▶ [EXERCISE GOAL]: The expected result is every line of the records, printed exactly.

Source data:
/-! ## The whole machine -/

/-- STATUS, ISTATUS and the window limits change only by the instructions whose rows name them (10_state.md R30, R33, R35,
R36); the configuration and the interrupt input change by none, which is the model's choice (logs 6 and 22): the parameters
are held in State, and the request is what the platform presents. -/
def Obligations.OnlyNamedWriteControl : Prop :=
  ∀ (i : Instr) (s t : State), exec i s = .next t →
    (t.status.c ≠ s.status.c → (isArithmetic i || isRotate i || isStatusWriter s.k i) = true) ∧
    (t.status.n ≠ s.status.n → (isArithmetic i || isLogic i || isStatusWriter s.k i) = true) ∧
    (t.status.z ≠ s.status.z → (isArithmetic i || isLogic i || isStatusWriter s.k i) = true) ∧
    (t.status.v ≠ s.status.v → (isArithmetic i || isStatusWriter s.k i) = true) ∧
    (t.status.cwp ≠ s.status.cwp → (isWindowOrTrap i || isStatusWriter s.k i) = true) ∧
    (t.status.ie ≠ s.status.ie → (isWindowOrTrap i || isStatusWriter s.k i) = true) ∧
    (t.status.ipri ≠ s.status.ipri → (isWindowOrTrap i || isStatusWriter s.k i) = true) ∧
    (t.istatus ≠ s.istatus → isWindowOrTrap i = true ∨ (s.k = s.cfg.ctlIstatus ∧ ∃ a, i = .wrctl a)) ∧
    (t.hiLimit ≠ s.hiLimit ∨ t.loLimit ≠ s.loLimit → s.k = s.cfg.ctlWvalid ∧ ∃ a, i = .wrctl a) ∧
    t.cfg = s.cfg ∧ t.request = s.request

/-- A byte of memory changes only by a store instruction, and then counts as stored (20_memory.md R60, R63). -/
def Obligations.OnlyStoresWriteMemory : Prop :=
  ∀ (i : Instr) (s t : State) (a : Word), exec i s = .next t →
    (t.byteAt a ≠ s.byteAt a → isStore i = true ∧ t.wasStored a = true) ∧
    (t.wasStored a ≠ s.wasStored a → isStore i = true) ∧ (s.wasStored a = true → t.wasStored a = true)

/-- The register file is reached only through the window (10_state.md R41): a cell that changes is a visible register of
the window before or of the window after. -/
def Obligations.CellsOutsideWindowsKept : Prop :=
  ∀ (i : Instr) (s t : State) (n : Nat), exec i s = .next t → t.cell n ≠ s.cell n →
    ∃ r, n = s.regIndex r ∨ n = t.regIndex r

/-- The windows overlap (10_state.md R22): the in registers of a window are the out registers of the next one up, the
globals are the same in every window, no two names of one window are one cell, and with CWP legal every name is a cell. -/
def Obligations.WindowsOverlap : Prop :=
  (∀ (s t : State) (j : RegNum), j.toNat < 8 → s.status.cwp.toNat = t.status.cwp.toNat + 1 →
    t.regIndex (24#5 + j) = s.regIndex (8#5 + j) ∧ t.regIndex j = s.regIndex j) ∧
  (∀ (s : State) (i j : RegNum), s.regIndex i = s.regIndex j → i = j) ∧
  ∀ (s : State) (i : RegNum), s.status.cwp.toNat < s.cfg.nwin → s.inFile i = true

/-- Every step keeps the invariant, from every state that has it, whether or not a run reaches it: the register file has
its size, CWP names a window of it, the pc and a pending target are even and have `ADDR_BITS` bits, K is zero unless a PFX
came before, memory and the marks of stored bytes are in canonical form. -/
def Obligations.InvariantKept : Prop := ∀ s t : State, s.Inv → step s = .next t → t.Inv

/-- The state after reset has the invariant, in every configuration the spec describes, that of State.reset among them. -/
def Obligations.InvariantAtReset : Prop :=
  (∀ c : Config, c.wellFormed = true → (State.resetWith c).Inv) ∧ State.reset.Inv

/-- What reset leaves, in every configuration (70_reset_and_hazards.md R370, R371; decisions D23 and D7): the pc and STATUS
are the parameters RESET_PC and RESET_STATUS, no prefix, no pending target, no pending NOP, the limits NWIN - 1 and 1, no
byte stored. -/
def Obligations.ResetHiddenState : Prop :=
  ∀ (c : Config) (s : State), c.wellFormed = true → s = State.resetWith c →
    s.cfg = c ∧ s.pc = c.resetPc ∧ s.status = c.resetStatus ∧ s.k = 0#11 ∧ s.pfx = false ∧ s.delay = none ∧
      s.wrctlHazard = false ∧ s.hiLimit.toNat = c.nwin - 1 ∧ s.loLimit = 1#5 ∧ s.regs.length = c.nregs ∧
      ∀ a, s.wasStored a = false

/-- The parameters of the machine that State.reset starts have the defaults of 00_scope.md R6 and, for VECBASE and
RESET_STATUS, which it leaves open, the values of the test vectors (decisions D3 to D9, D21, D23, D26; logs 2, 3, 6 to 11,
20, 31). -/
def Obligations.DefaultParameters : Prop :=
  State.reset = State.resetWith Config.default ∧ Config.default.wellFormed = true ∧ Config.default.nwin = 7 ∧
    Config.default.nregs = 128 ∧ Config.default.addrBits = 32 ∧ Config.default.vecbase = 0x100#32 ∧
    Config.default.spReg = 14#5 ∧ Config.default.fpReg = 30#5 ∧
    (∀ p, pointerReg Config.default p = 16#5 + p.setWidth 5) ∧
    Config.default.layout = { ie := 15, ipri := 9, cwp := 4, n := 3, v := 2, z := 1, c := 0 } ∧
    Config.default.ctlIstatus = 1#11 ∧ Config.default.ctlWvalid = 2#11 ∧
    Config.default.cc = [some .c, some .nc, some .z, some .nz, some .mi, some .pl, some .ge, some .lt, some .le,
      some .gt, some .v, some .nv, some .ls, some .hi, none, none] ∧
    Config.default.usr0 = .absent ∧ Config.default.usr1 = .absent ∧ Config.default.usr2 = .absent ∧
    Config.default.usr3 = .absent ∧ Config.default.usr4 = .absent ∧
    Config.default.resetStatus = fieldsOf Config.default.layout 0x7E60#32
end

▶ [TASK RESULT]:
/-! ## The whole machine -/

/-- STATUS, ISTATUS and the window limits change only by the instructions whose rows name them (10_state.md R30, R33, R35,
R36); the configuration and the interrupt input change by none, which is the model's choice (logs 6 and 22): the parameters
are held in State, and the request is what the platform presents. -/
def Obligations.OnlyNamedWriteControl : Prop :=
  ∀ (i : Instr) (s t : State), exec i s = .next t →
    (t.status.c ≠ s.status.c → (isArithmetic i || isRotate i || isStatusWriter s.k i) = true) ∧
    (t.status.n ≠ s.status.n → (isArithmetic i || isLogic i || isStatusWriter s.k i) = true) ∧
    (t.status.z ≠ s.status.z → (isArithmetic i || isLogic i || isStatusWriter s.k i) = true) ∧
    (t.status.v ≠ s.status.v → (isArithmetic i || isStatusWriter s.k i) = true) ∧
    (t.status.cwp ≠ s.status.cwp → (isWindowOrTrap i || isStatusWriter s.k i) = true) ∧
    (t.status.ie ≠ s.status.ie → (isWindowOrTrap i || isStatusWriter s.k i) = true) ∧
    (t.status.ipri ≠ s.status.ipri → (isWindowOrTrap i || isStatusWriter s.k i) = true) ∧
    (t.istatus ≠ s.istatus → isWindowOrTrap i = true ∨ (s.k = s.cfg.ctlIstatus ∧ ∃ a, i = .wrctl a)) ∧
    (t.hiLimit ≠ s.hiLimit ∨ t.loLimit ≠ s.loLimit → s.k = s.cfg.ctlWvalid ∧ ∃ a, i = .wrctl a) ∧
    t.cfg = s.cfg ∧ t.request = s.request

/-- A byte of memory changes only by a store instruction, and then counts as stored (20_memory.md R60, R63). -/
def Obligations.OnlyStoresWriteMemory : Prop :=
  ∀ (i : Instr) (s t : State) (a : Word), exec i s = .next t →
    (t.byteAt a ≠ s.byteAt a → isStore i = true ∧ t.wasStored a = true) ∧
    (t.wasStored a ≠ s.wasStored a → isStore i = true) ∧ (s.wasStored a = true → t.wasStored a = true)

/-- The register file is reached only through the window (10_state.md R41): a cell that changes is a visible register of
the window before or of the window after. -/
def Obligations.CellsOutsideWindowsKept : Prop :=
  ∀ (i : Instr) (s t : State) (n : Nat), exec i s = .next t → t.cell n ≠ s.cell n →
    ∃ r, n = s.regIndex r ∨ n = t.regIndex r

/-- The windows overlap (10_state.md R22): the in registers of a window are the out registers of the next one up, the
globals are the same in every window, no two names of one window are one cell, and with CWP legal every name is a cell. -/
def Obligations.WindowsOverlap : Prop :=
  (∀ (s t : State) (j : RegNum), j.toNat < 8 → s.status.cwp.toNat = t.status.cwp.toNat + 1 →
    t.regIndex (24#5 + j) = s.regIndex (8#5 + j) ∧ t.regIndex j = s.regIndex j) ∧
  (∀ (s : State) (i j : RegNum), s.regIndex i = s.regIndex j → i = j) ∧
  ∀ (s : State) (i : RegNum), s.status.cwp.toNat < s.cfg.nwin → s.inFile i = true

/-- Every step keeps the invariant, from every state that has it, whether or not a run reaches it: the register file has
its size, CWP names a window of it, the pc and a pending target are even and have `ADDR_BITS` bits, K is zero unless a PFX
came before, memory and the marks of stored bytes are in canonical form. -/
def Obligations.InvariantKept : Prop := ∀ s t : State, s.Inv → step s = .next t → t.Inv

/-- The state after reset has the invariant, in every configuration the spec describes, that of State.reset among them. -/
def Obligations.InvariantAtReset : Prop :=
  (∀ c : Config, c.wellFormed = true → (State.resetWith c).Inv) ∧ State.reset.Inv

/-- What reset leaves, in every configuration (70_reset_and_hazards.md R370, R371; decisions D23 and D7): the pc and STATUS
are the parameters RESET_PC and RESET_STATUS, no prefix, no pending target, no pending NOP, the limits NWIN - 1 and 1, no
byte stored. -/
def Obligations.ResetHiddenState : Prop :=
  ∀ (c : Config) (s : State), c.wellFormed = true → s = State.resetWith c →
    s.cfg = c ∧ s.pc = c.resetPc ∧ s.status = c.resetStatus ∧ s.k = 0#11 ∧ s.pfx = false ∧ s.delay = none ∧
      s.wrctlHazard = false ∧ s.hiLimit.toNat = c.nwin - 1 ∧ s.loLimit = 1#5 ∧ s.regs.length = c.nregs ∧
      ∀ a, s.wasStored a = false

/-- The parameters of the machine that State.reset starts have the defaults of 00_scope.md R6 and, for VECBASE and
RESET_STATUS, which it leaves open, the values of the test vectors (decisions D3 to D9, D21, D23, D26; logs 2, 3, 6 to 11,
20, 31). -/
def Obligations.DefaultParameters : Prop :=
  State.reset = State.resetWith Config.default ∧ Config.default.wellFormed = true ∧ Config.default.nwin = 7 ∧
    Config.default.nregs = 128 ∧ Config.default.addrBits = 32 ∧ Config.default.vecbase = 0x100#32 ∧
    Config.default.spReg = 14#5 ∧ Config.default.fpReg = 30#5 ∧
    (∀ p, pointerReg Config.default p = 16#5 + p.setWidth 5) ∧
    Config.default.layout = { ie := 15, ipri := 9, cwp := 4, n := 3, v := 2, z := 1, c := 0 } ∧
    Config.default.ctlIstatus = 1#11 ∧ Config.default.ctlWvalid = 2#11 ∧
    Config.default.cc = [some .c, some .nc, some .z, some .nz, some .mi, some .pl, some .ge, some .lt, some .le,
      some .gt, some .v, some .nv, some .ls, some .hi, none, none] ∧
    Config.default.usr0 = .absent ∧ Config.default.usr1 = .absent ∧ Config.default.usr2 = .absent ∧
    Config.default.usr3 = .absent ∧ Config.default.usr4 = .absent ∧
    Config.default.resetStatus = fieldsOf Config.default.layout 0x7E60#32
end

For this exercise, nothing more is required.